WORK TO BE COMPLETED:
Return every line of the listing below, unchanged, from its first line to the line holding "or Error(cause). -/", that line included.

MATERIAL SUPPLIED:
-- ==== Sys2Proof/Machine/Operands.lean ====
section
/-! DEFINITION. The operand roles of the commands, Import and Export (30_encoding.md R93, R94; 20_memory.md R75, R76). -/

namespace Sys2Proof.Machine

/-- The commands that compute a result (R121). -/
inductive ArithOp where
  | modexp | modmul | modred | montmul
deriving DecidableEq, Repr

/-- The operands a command needs (R93): MODRED does not need EXP. -/
def ArithOp.needs : ArithOp → Buf → Bool
  | .modred, .exp => false
  | _, _ => true

/-- The ARGS bit of an operand: BASE_V, EXP_V, MOD_V, OUT_V (R28). -/
def State.present (s : State) : Buf → Bool
  | .base => s.args.getLsbD 0
  | .exp => s.args.getLsbD 1
  | .mod => s.args.getLsbD 2
  | .out => s.args.getLsbD 3

/-- The length register of an operand; for OUT the capacity (R29 to R32). -/
def State.lenOf (s : State) : Buf → Nat
  | .base => s.baseLen.toNat
  | .exp => s.expLen.toNat
  | .mod => s.modLen.toNat
  | .out => s.outLen.toNat

/-- Import(X): the big-endian number in BUF_X[0..L-1], L = X_LEN (R75). -/
def State.importValue (s : State) (X : Buf) : Nat :=
  ((List.range (s.lenOf X)).map fun i => (s.readByte X i).toNat * 256 ^ (s.lenOf X - 1 - i)).sum

/-- The number of bits without leading zeros, 0 for 0 (R10). -/
def bitlen (v : Nat) : Nat := if v = 0 then 0 else Nat.log2 v + 1

/-- The length n of Export(r) (R76). -/
def exportLength (r : Nat) : Nat := max 1 ((bitlen r + 7) / 8)

/-- The bytes B[0..n-1] of Export(r), most significant first (R76). -/
def exportBytes (r : Nat) : List Byte :=
  (List.range (exportLength r)).map fun i => BitVec.ofNat 8 (r / 256 ^ (exportLength r - 1 - i) % 256)

end Sys2Proof.Machine
end

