-- ==== Sys2Proof/Machine/Command.lean ====
section
/-! DEFINITION. The checks, the outcome and the two moves of a command (40_command_protocol.md R110 to R124). The running
command's inputs S0 are the locked state itself (R68, R81, R111). -/

namespace Sys2Proof.Machine

/-- The outcome of a command (R113): Write(n, B) with n the number of bytes, Zeroize, or Error(cause). -/
inductive CmdOutcome where
  | write (bytes : List Byte)
  | zeroize
  | error (c : Cause)
deriving DecidableEq, Repr

/-- Step 1, first part: the first needed operand whose handle is absent, in the order BASE, EXP, MOD, OUT (R116). -/
def checkHandles (op : ArithOp) (s : State) : Option Cause :=
  if op.needs .base && !s.present .base then some .nullBase
  else if op.needs .exp && !s.present .exp then some .nullExp
  else if op.needs .mod && !s.present .mod then some .nullMod
  else if op.needs .out && !s.present .out then some .nullOut
  else none

/-- Step 1, second part: the capacity against the modulus's byte length (R117; 90_conflicts.md C1, C2). -/
def checkCapacity (s : State) : Option Cause :=
  if s.outLen < s.modLen then some .capLtModLen else none

/-- Step 2: the first needed operand longer than its window, in the order BASE, EXP, MOD (R119). -/
def checkLengths (op : ArithOp) (s : State) : Option Cause :=
  if s.lenOf .base > s.maxBytes then some .baseTooLong
  else if op.needs .exp && decide (s.lenOf .exp > s.maxBytes) then some .expTooLong
  else if s.lenOf .mod > s.maxBytes then some .modTooLong
  else none

/-- Step 3: the modulus is not 0, and for MONTMUL odd (R120, R196). -/
def checkModulus (op : ArithOp) (m : Nat) : Option Cause :=
  if m = 0 then some .zeroModulus
  else if op = .montmul ∧ m % 2 = 0 then some .evenModulus
  else none

/-- The checks made before any operand byte is imported (R113, R118). -/
def checkArguments (op : ArithOp) (s : State) : Option Cause :=
  ((checkHandles op s).or (checkCapacity s)).or (checkLengths op s)

/-- Steps 5 and 6: export with the second capacity check (R122). -/
def exportResult (r : Nat) (s : State) : CmdOutcome :=
  if exportLength r > s.lenOf .out then .error .resultGtCap else .write (exportBytes r)

/-- The second operand: Import(EXP) where the command needs EXP, else 0 (R113). -/
def secondOperand (op : ArithOp) (s : State) : Nat :=
  if op.needs .exp then s.importValue .exp else 0

/-- Execute(S0) for a command that computes a result: the first failing check decides (R113, R224). -/
def execute (op : ArithOp) (s : State) : CmdOutcome :=
  match checkArguments op s with
  | some c => .error c
  | none =>
    match checkModulus op (s.importValue .mod) with
    | some c => .error c
    | none =>
      exportResult (compute op (s.importValue .base) (secondOperand op s) (s.importValue .mod)) s

/-- Write(n, B): BUF_OUT[0..n-1] <- B, OUT_LEN <- n, status success (R124, R77). -/
def completeWrite (bytes : List Byte) (s : State) : State :=
  State.finish .none { s.writeBytes .out 0 bytes with outLen := BitVec.ofNat 32 bytes.length }

/-- The completion step (R124). -/
def complete (o : CmdOutcome) (s : State) : State :=
  match o with
  | .write bytes => completeWrite bytes s
  | .zeroize => s.zeroBuffers.finish .none
  | .error c => raiseError c s

/-- A command's next move. While BUSY = 0, acceptance of the command word (R110, R111); while BUSY = 1, when the ENGINE
completes, the completion step with the command's outcome (R112, R124). A START write while BUSY = 1 is no move of a
command: the bus drops it (`State.writeCtrlBusy`, R68). -/
def runCommand (cmd : BitVec 8) (ie : Bool) (outcome : State → CmdOutcome) (s : State) :
    Host.Outcome State Fault Refusal :=
  if s.statusBUSY then .next (complete (outcome s) s) else .next (s.accept cmd ie)

end Sys2Proof.Machine
end

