/-- R221: the table of which command raises which cause, in both directions. -/
def Obligations.CauseTable : Prop :=
  (∀ (op : ArithOp) (c : Cause), op.raises c = true ↔
    ∃ s : State, s.Inv ∧ s.statusBUSY = true ∧ execute op s = .error c) ∧
  (∀ (ie : Bool) (s t : State), s.statusBUSY = true → exec (.zeroize ie) s = .next t → t.statusCAUSE = 0#4) ∧
  (∀ (cmd : BitVec 8) (ie : Bool) (s t : State), s.statusBUSY = true → execIllegal cmd ie s = .next t →
    t.statusCAUSE = Cause.illegalCmd.bits) ∧
  (∀ c : Cause, c.code = BitVec.ofInt 8 c.status ∧ c.status ∈ [0, -1, -2, -3])

/-- R19: the outcome of a running command depends on its inputs alone: two states that agree on the opcode, ARGS, the lengths,
MAX_BYTES and the bytes below the lengths complete with one and the same outcome. -/
def Obligations.OutcomeDependsOnInputsAlone : Prop :=
  ∀ s t : State, s.statusBUSY = true → t.statusBUSY = true → s.maxBytes = t.maxBytes →
    s.args = t.args → s.baseLen = t.baseLen → s.expLen = t.expLen → s.modLen = t.modLen → s.outLen = t.outLen →
    (∀ X k, X ≠ .out → k < s.lenOf X → s.readByte X k = t.readByte X k) →
    (∀ i : Instr, ∃ o : CmdOutcome, exec i s = .next (complete o s) ∧ exec i t = .next (complete o t)) ∧
    (s.ctrlCMD = t.ctrlCMD → ∃ o : CmdOutcome,
      engineComplete s = .next (complete o s) ∧ engineComplete t = .next (complete o t))

/-- R36, R77, R124, R151: what MODEXP, MODMUL, MODRED and MONTMUL leave unchanged at completion: every register but OUT_LEN,
STATUS and the working registers, LOCKERR, and every buffer byte but BUF_OUT[0..n-1], n the length of Export(r), on success. -/
def Obligations.ArithmeticCommandFrame : Prop :=
  ∀ (op : ArithOp) (ie : Bool) (s t : State), s.statusBUSY = true → Config.legalMaxBytes s.maxBytes = true →
    exec (op.instr ie) s = .next t →
    t = { s.discardDatapath with
      mem := t.mem, outLen := t.outLen, statusBUSY := t.statusBUSY, statusDONE := t.statusDONE
      statusCODE := t.statusCODE, statusCAUSE := t.statusCAUSE } ∧
    (∀ (Y : Buf) (i : Nat),
      (t.statusCODE = 0x00#8 → ¬ (Y = .out ∧ i < exportLength
        (compute op (s.importValue .base) (secondOperand op s) (s.importValue .mod)))) →
      t.readByte Y i = s.readByte Y i) ∧
    (t.statusCODE ≠ 0x00#8 → t.outLen = s.outLen)

/-- R77: the output write of a successful completion, byte by byte. -/
def Obligations.OutputBytesAreExported : Prop :=
  ∀ (op : ArithOp) (ie : Bool) (s : State), NormalRun op s → Config.legalMaxBytes s.maxBytes = true →
    ∃ (r : Nat) (t : State),
      r = compute op (s.importValue .base) (secondOperand op s) (s.importValue .mod) ∧
      exec (op.instr ie) s = .next t ∧ t.outLen.toNat = exportLength r ∧
      exportLength r ≤ s.modLen.toNat ∧ s.modLen.toNat ≤ s.outLen.toNat ∧ exportLength r ≤ s.maxBytes ∧
      (∀ i, i < exportLength r → t.readByte .out i = (exportBytes r).getD i 0#8) ∧
      (∀ i, exportLength r ≤ i → t.readByte .out i = s.readByte .out i)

RESULT BELOW:
-- ==== Sys2Proof/Machine/Operands.lean ====
section
/-! DEFINITION. The operand roles of the commands, Import and Export (30_encoding.md R93, R94; 20_memory.md R75, R76). -/

namespace Sys2Proof.Machine

/-- The commands that compute a result (R121). -/
inductive ArithOp where
  | modexp | modmul | modred | montmul
deriving DecidableEq, Repr

/-- The operands a command needs (R93): MODRED does not need EXP. -/
def ArithOp.needs : ArithOp → Buf → Bool
  | .modred, .exp => false
  | _, _ => true

/-- The ARGS bit of an operand: BASE_V, EXP_V, MOD_V, OUT_V (R28). -/
def State.present (s : State) : Buf → Bool
  | .base => s.args.getLsbD 0
  | .exp => s.args.getLsbD 1
  | .mod => s.args.getLsbD 2
  | .out => s.args.getLsbD 3

/-- The length register of an operand; for OUT the capacity (R29 to R32). -/
def State.lenOf (s : State) : Buf → Nat
  | .base => s.baseLen.toNat
  | .exp => s.expLen.toNat
  | .mod => s.modLen.toNat
  | .out => s.outLen.toNat

/-- Import(X): the big-endian number in BUF_X[0..L-1], L = X_LEN (R75). -/
def State.importValue (s : State) (X : Buf) : Nat :=
  ((List.range (s.lenOf X)).map fun i => (s.readByte X i).toNat * 256 ^ (s.lenOf X - 1 - i)).sum

/-- The number of bits without leading zeros, 0 for 0 (R10). -/
def bitlen (v : Nat) : Nat := if v = 0 then 0 else Nat.log2 v + 1

/-- The length n of Export(r) (R76). -/
def exportLength (r : Nat) : Nat := max 1 ((bitlen r + 7) / 8)

/-- The bytes B[0..n-1] of Export(r), most significant first (R76). -/
def exportBytes (r : Nat) : List Byte :=
  (List.range (exportLength r)).map fun i => BitVec.ofNat 8 (r / 256 ^ (exportLength r - 1 - i) % 256)

end Sys2Proof.Machine
end

-- ==== Sys2Proof/Machine/Command.lean ====
section
/-! DEFINITION. The checks, the outcome and the two moves of a command (40_command_protocol.md R110 to R124). The running
command's inputs S0 are the locked state itself (R68, R81, R111). -/

namespace Sys2Proof.Machine

/-- The outcome of a command (R113): Write(n, B) with n the number of bytes, Zeroize, or Error(cause). -/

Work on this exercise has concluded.